/-- A generator whose table is too small raises ALLOC_FAIL before any write (60_exceptions.md R226, R230): `RUN = FATAL`, `CODE = 1`, `PC` names
the generator, its valid bit is 0 and so is its length register, and no table, no buffer and nothing of the exchange has changed. -/
def Obligations.SmallTableIsAllocFail : Prop :=
  ∀ (s : State) (i : Instr) (v : Nat), s.legal = true → s.node < s.engines.length → s.cur.run = .running →
    ((i = .twgen ∧ v = Flag.twValid ∧ s.cur.cfg.twCap < cfgN s.cur.cfg / 2 * cfgL s.cur.cfg)
      ∨ (i = .brgen ∧ v = Flag.brValid ∧ s.cur.cfg.brCap < cfgN s.cur.cfg)
      ∨ (i = .ctgen ∧ v = Flag.ctValid ∧ s.cur.cfg.ctCap < cfgTH s.cur.cfg)) →
    ∃ t, exec i s = .next t ∧ t.cur.run = .fatal ∧ codeOf t.cur.status = 1 ∧ flagOf t.cur.status Flag.fatal = true
      ∧ flagOf t.cur.status v = false
      ∧ (∀ k, k ≠ Flag.fatal → k ≠ v → (k < 8 ∨ 16 ≤ k) → t.cur.status.getLsbD k = s.cur.status.getLsbD k)
      ∧ t.cur.pc = s.cur.pc ∧ t.cur.tw = s.cur.tw ∧ t.cur.br = s.cur.br ∧ t.cur.ct = s.cur.ct
      ∧ t.cur.twLen = (if i = .twgen then 0 else s.cur.twLen) ∧ t.cur.brLen = (if i = .brgen then 0 else s.cur.brLen)
      ∧ s.cur.KeepsBuffers t.cur ∧ s.cur.KeepsExchange t.cur ∧ t.cur.cfg = s.cur.cfg
      ∧ t.cur.iterLeft = s.cur.iterLeft ∧ t.cur.commCycles = s.cur.commCycles ∧ s.KeepsOthers t ∧ s.KeepsWorld t

/-- BRGEN (40_precompute.md R125, R126): with enough capacity it completes, and the table holds exactly the pairs `(i, rev(i))` with
`i < rev(i)`, in ascending `i`. -/
def Obligations.BrgenStoresTheBitReversalPairs : Prop :=
  ∀ s : State, s.ready → cfgN s.cur.cfg ≤ s.cur.cfg.brCap →
    ∃ t, exec .brgen s = .next t ∧ t.cur.pc = s.cur.pc + 1 ∧ t.cur.stage = .begin
      ∧ t.cur.brLen.toNat = (revPairs (cfgL s.cur.cfg) (cfgN s.cur.cfg)).length
      ∧ flagOf t.cur.status Flag.brValid = true ∧ StatusKeptBut Flag.brValid s.cur.status t.cur.status
      ∧ (∀ p, p < (revPairs (cfgL s.cur.cfg) (cfgN s.cur.cfg)).length →
          (t.cur.br.readElem p).map SwapPair.ofCplx = (revPairs (cfgL s.cur.cfg) (cfgN s.cur.cfg))[p]?)
      ∧ Memory.KeptFrom (8 * (revPairs (cfgL s.cur.cfg) (cfgN s.cur.cfg)).length) s.cur.br t.cur.br
      ∧ t.cur.tw = s.cur.tw ∧ t.cur.twLen = s.cur.twLen ∧ t.cur.ct = s.cur.ct
      ∧ s.cur.KeepsBuffers t.cur ∧ s.cur.KeepsExchange t.cur ∧ s.cur.KeepsControl t.cur
      ∧ t.cur.commCycles = s.cur.commCycles ∧ s.KeepsOthers t ∧ s.KeepsWorld t

/-- The number of bit-reversal pairs of `N = 2^L` is `(N - 2^ceil(L/2)) / 2`, less than `N` (R126 e). -/
def Obligations.BitReversalPairCount : Prop :=
  ∀ l : Nat, (revPairs l (2 ^ l)).length = (2 ^ l - 2 ^ ((l + 1) / 2)) / 2 ∧ (revPairs l (2 ^ l)).length < 2 ^ l

/-- LUT_OVERFLOW cannot occur: the passes of BRGEN never emit `N` pairs (40_precompute.md R127, 60_exceptions.md R227), and so BRGEN of
a legal configuration ends FATAL only for its capacity. -/
def Obligations.LutOverflowIsUnreachable : Prop :=
  (∀ n k : Nat, (brRun n k).overflow = false)
    ∧ ∀ s t : State, s.ready → cfgN s.cur.cfg ≤ s.cur.cfg.brCap → s.cur.run = .running → exec .brgen s = .next t →
      t.cur.run = .running

/-- CTGEN (40_precompute.md R129): with enough capacity it completes, and entry `r` is `TRIG(NODE_ID*TH + r, WIDTH*HEIGHT)`. -/
def Obligations.CtgenFillsTheTable : Prop :=
  ∀ s : State, s.ready → cfgTH s.cur.cfg ≤ s.cur.cfg.ctCap →
    ∃ t, exec .ctgen s = .next t ∧ t.cur.pc = s.cur.pc + 1 ∧ t.cur.stage = .begin
      ∧ flagOf t.cur.status Flag.ctValid = true ∧ StatusKeptBut Flag.ctValid s.cur.status t.cur.status
      ∧ (∀ r, r < cfgTH s.cur.cfg →
          t.cur.ct.readElem r = some (TrigPair.toCplx (trig s.params.numerics.trig
            (s.cur.cfg.nodeId.toNat * cfgTH s.cur.cfg + r) (s.cur.cfg.width.toNat * s.cur.cfg.height.toNat))))
      ∧ Memory.KeptFrom (8 * cfgTH s.cur.cfg) s.cur.ct t.cur.ct
      ∧ t.cur.tw = s.cur.tw ∧ t.cur.twLen = s.cur.twLen ∧ t.cur.br = s.cur.br ∧ t.cur.brLen = s.cur.brLen
      ∧ s.cur.KeepsBuffers t.cur ∧ s.cur.KeepsExchange t.cur ∧ s.cur.KeepsControl t.cur
      ∧ t.cur.commCycles = s.cur.commCycles ∧ s.KeepsOthers t ∧ s.KeepsWorld t

/-- The reference `TRIG` at the angles whose values 40_precompute.md R120 prints, for every denominator. -/
def Obligations.TrigReferenceValues : Prop :=
  ∀ k : Nat, 0 < k →
    trig .reference 0 k = { c := 0x3F800000#32, ns := 0x80000000#32 }
      ∧ trig .reference k (4 * k) = { c := 0x00000000#32, ns := 0xBF800000#32 }
      ∧ trig .reference k (8 * k) = { c := 0x3F3504F3#32, ns := 0xBF3504F3#32 }
      ∧ trig .reference (3 * k) (8 * k) = { c := 0xBF3504F3#32, ns := 0xBF3504F3#32 }
      ∧ trig .reference k (16 * k) = { c := 0x3F6C835E#32, ns := 0xBEC3EF15#32 }

/-! ### The FFT kernel -/

/-- The row partition (41_fft_kernel.md R141): the counts and starts, each core's rows consecutive, the counts differing by at most 1 and
adding up to `H`, the ranges disjoint and covering `[0, H)`, idle cores owning no row. -/
def Obligations.RowPartitionCoversEveryRow : Prop :=
  ∀ h c : Nat, 0 < c →
    (∀ k, k < c → coreCount h c k = h / c + (if k < h % c then 1 else 0) ∧ coreStart h c k = k * (h / c) + min k (h % c)
        ∧ coreRows h c k = (List.range h).filter fun r =>
            decide (coreStart h c k ≤ r) && decide (r < coreStart h c k + coreCount h c k))
      ∧ (∀ j k, j < c → k < c → coreCount h c j ≤ coreCount h c k + 1)
      ∧ ((List.range c).map (coreCount h c)).sum = h
      ∧ forkRows h c = List.range h
      ∧ (∀ r, r < h → ∃ k, k < c ∧ r ∈ coreRows h c k ∧ ∀ j, j < c → r ∈ coreRows h c j → j = k)
      ∧ (∀ k, h ≤ k → k < c → coreRows h c k = [])

/-- FFT (41_fft_kernel.md R140, R143) for rows of two columns or more: with the tables valid and every element of the buffer holding a value
it completes, and each row is what the swaps and the butterflies, in the order of the loop nest, make of the row as it was. -/
def Obligations.FftTransformsEveryRow : Prop :=
  ∀ (b : Buf) (s : State) (br tw : List Cplx), s.ready → 2 ≤ cfgN s.cur.cfg →
    (s.cur.brLen = 0 ∨ flagOf s.cur.status Flag.brValid = true) → flagOf s.cur.status Flag.twValid = true →
    twNeed s.cur.cfg ≤ s.cur.twLen.toNat →
    s.cur.br.readElems 0 s.cur.brLen.toNat = some br → s.cur.tw.readElems 0 (twNeed s.cur.cfg) = some tw →
    (∀ v ∈ br, v.x.toNat < cfgN s.cur.cfg ∧ v.y.toNat < cfgN s.cur.cfg) →
    (s.cur.buf b).holds (bufElems s.cur.cfg) →
    ∃ t, exec (.fft b) s = .next t ∧ t.cur.pc = s.cur.pc + 1 ∧ t.cur.stage = .begin
      ∧ (∀ r, r < cfgTH s.cur.cfg → ∃ row,
          (s.cur.buf b).readElems (r * cfgN s.cur.cfg) (cfgN s.cur.cfg) = some row
            ∧ (t.cur.buf b).readElems (r * cfgN s.cur.cfg) (cfgN s.cur.cfg)
              = some (fftRow s.params.numerics.arith (s.incoming s.node b) (r * cfgN s.cur.cfg) (rowDraw s.draws r)
                  (br.map SwapPair.ofCplx)
                  ((loopNest (cfgN s.cur.cfg) (cfgL s.cur.cfg)).zip (tw.map TrigPair.ofCplx)) row))
      ∧ Memory.KeptFrom (8 * bufElems s.cur.cfg) (s.cur.buf b) (t.cur.buf b)
      ∧ t.cur.buf (other b) = s.cur.buf (other b) ∧ s.cur.KeepsTables t.cur ∧ t.cur.status = s.cur.status
      ∧ t.cur.rdv = s.cur.rdv ∧ t.cur.pendingAdd = s.cur.pendingAdd ∧ t.cur.outPending = s.cur.outPending
      ∧ t.cur.log = s.cur.log ∧ s.cur.KeepsControl t.cur ∧ t.cur.commCycles = s.cur.commCycles ∧ s.KeepsWorld t
      ∧ (s.incoming s.node b = [] → t.cur.outstanding = s.cur.outstanding ∧ s.KeepsOthers t)

/-- FFT of rows of one column (R150): no swap, no stage, so it completes with the buffers unchanged, whatever they hold. -/
def Obligations.FftOfOneColumnIsTheIdentity : Prop :=
  ∀ (b : Buf) (s : State), s.ready → cfgN s.cur.cfg = 1 → s.cur.brLen = 0 → s.incoming s.node b = [] →
    ∃ t, exec (.fft b) s = .next t ∧ t.cur.pc = s.cur.pc + 1 ∧ s.cur.KeepsBuffers t.cur ∧ s.cur.KeepsTables t.cur
      ∧ s.cur.KeepsExchange t.cur ∧ s.cur.KeepsControl t.cur ∧ t.cur.status = s.cur.status
      ∧ t.cur.commCycles = s.cur.commCycles ∧ s.KeepsOthers t ∧ s.KeepsWorld t

/-- What FFT and CORRECT make of a buffer does not depend on the number of cores (41_fft_kernel.md R148, 42_phase_correction.md R164). -/
def Obligations.ResultIndependentOfCoreCount : Prop :=
  ∀ (a : ArithSource) (n : Nat) (inc : Incoming) (e : Engine) (b : Buf) (c : BitVec 5),
    0 < c.toNat → 0 < e.cfg.nbCores.toNat →
    fftBuffer a n inc { e with cfg := { e.cfg with nbCores := c } } b = fftBuffer a n inc e b
      ∧ correctBuffer a n inc { e with cfg := { e.cfg with nbCores := c } } b = correctBuffer a n inc e b

/-- Every butterfly of the loops stays inside the row and pairs two different columns, and the twiddle pointer stays inside the table
(41_fft_kernel.md R147). -/
def Obligations.ButterflyIndicesStayInTheRow : Prop :=
  ∀ l : Nat,
    (∀ q ∈ loopNest (2 ^ l) l, q.k + q.j < q.k + q.j + q.m / 2 ∧ q.k + q.j + q.m / 2 ≤ q.k + q.m - 1
        ∧ q.k + q.m - 1 ≤ 2 ^ l - 1)
      ∧ (loopNest (2 ^ l) l).length = 2 ^ l / 2 * l

/-- BFLY (41_fft_kernel.md R146) where no racing write is in flight: the two columns become `u + t` and `u - t` with
`t` the product of the twiddle pair and the lower element, both read before either is written, and no other column changes. -/
def Obligations.ButterflyReplacesTwoColumns : Prop :=
  ∀ (a : ArithSource) (base : Nat) (d : Draw) (ia ib : Nat) (x : TrigPair) (row : List Cplx) (u v : Cplx),
    ia ≠ ib → row[ia]? = some u → row[ib]? = some v →
    ∃ tx ty,
      tx = fsub a (drawAt d 4) (fmul a (drawAt d 2) x.c v.x) (fmul a (drawAt d 3) x.ns v.y)
        ∧ ty = fadd a (drawAt d 7) (fmul a (drawAt d 5) x.c v.y) (fmul a (drawAt d 6) x.ns v.x)
        ∧ (bfly a [] base d ia ib x row)[ia]?
            = some { x := fadd a (drawAt d 8) u.x tx, y := fadd a (drawAt d 9) u.y ty }
        ∧ (bfly a [] base d ia ib x row)[ib]?
            = some { x := fsub a (drawAt d 10) u.x tx, y := fsub a (drawAt d 11) u.y ty }
        ∧ ∀ k, k ≠ ia → k ≠ ib → (bfly a [] base d ia ib x row)[k]? = row[k]?

/-- The swaps of the table BRGEN emits put into column `i` of a row what column `rev(i)` held (40_precompute.md R126 d, 41_fft_kernel.md R144). -/
def Obligations.SwapsBitReverseARow : Prop :=
  ∀ (l base k : Nat) (d : Draw) (row : List Cplx), row.length = 2 ^ l →
    ∀ i, i < 2 ^ l → (swapAll [] base d (brRun (2 ^ l) k).pairs row)[i]? = row[revBits l i]?

/-- The reads of what holds no value that FFT, CORRECT, EMIT and TRANSPOSE stop at (10_state.md R39, 40_precompute.md R133, 41_fft_kernel.md R151,
42_phase_correction.md R167): a table whose valid bit is 0, for the LUT where its length is not 0 as well, and, with valid tables, a buffer of which
an element that is read holds no value: any element for FFT of two columns or more, CORRECT and EMIT, one of the retained quadrant for TRANSPOSE. -/
def Obligations.UnwrittenReadsFault : Prop :=
  ∀ (b : Buf) (s : State), s.legal = true → s.node < s.engines.length →
    (2 ≤ cfgN s.cur.cfg → flagOf s.cur.status Flag.twValid = false → exec (.fft b) s = .fault .unwrittenRead)
      ∧ (s.cur.brLen ≠ 0 → flagOf s.cur.status Flag.brValid = false → exec (.fft b) s = .fault .unwrittenRead)
      ∧ (∀ br tw e, 2 ≤ cfgN s.cur.cfg → (s.cur.brLen = 0 ∨ flagOf s.cur.status Flag.brValid = true) →
          flagOf s.cur.status Flag.twValid = true → twNeed s.cur.cfg ≤ s.cur.twLen.toNat →
          s.cur.br.readElems 0 s.cur.brLen.toNat = some br → s.cur.tw.readElems 0 (twNeed s.cur.cfg) = some tw →
          (∀ v ∈ br, v.x.toNat < cfgN s.cur.cfg ∧ v.y.toNat < cfgN s.cur.cfg) →
          e < bufElems s.cur.cfg → (s.cur.buf b).readElem e = none → exec (.fft b) s = .fault .unwrittenRead)
      ∧ (flagOf s.cur.status Flag.ctValid = false → exec (.correct b) s = .fault .unwrittenRead)
      ∧ (∀ e, flagOf s.cur.status Flag.ctValid = true → s.cur.ct.holds (cfgTH s.cur.cfg) → e < bufElems s.cur.cfg →
          (s.cur.buf b).readElem e = none → exec (.correct b) s = .fault .unwrittenRead)
      ∧ (∀ e, e < bufElems s.cur.cfg → (s.cur.buf b).readElem e = none → s.cur.stage = .begin →
          exec (.emit b) s = .fault .unwrittenRead)
      ∧ (∀ r xc, r < cfgTH s.cur.cfg → xc < cfgTH s.cur.cfg →
          (s.cur.buf b).readElem (r * cfgN s.cur.cfg + (cfgP s.cur.cfg * cfgTH s.cur.cfg + xc)) = none →
          s.cur.stage = .begin → exec (.transpose b) s = .fault .unwrittenRead)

···

» **Activity**
What you give back should be exactly the lines of the data above from the line with "row[revBits l i]?" through the line with "The reads of", both of those included, and nothing more.

» **Answer space**
    ∀ i, i < 2 ^ l → (swapAll [] base d (brRun (2 ^ l) k).pairs row)[i]? = row[revBits l i]?

/-- The reads of what holds no value that FFT, CORRECT, EMIT and TRANSPOSE stop at (10_state.md R39, 40_precompute.md R133, 41_fft_kernel.md R151,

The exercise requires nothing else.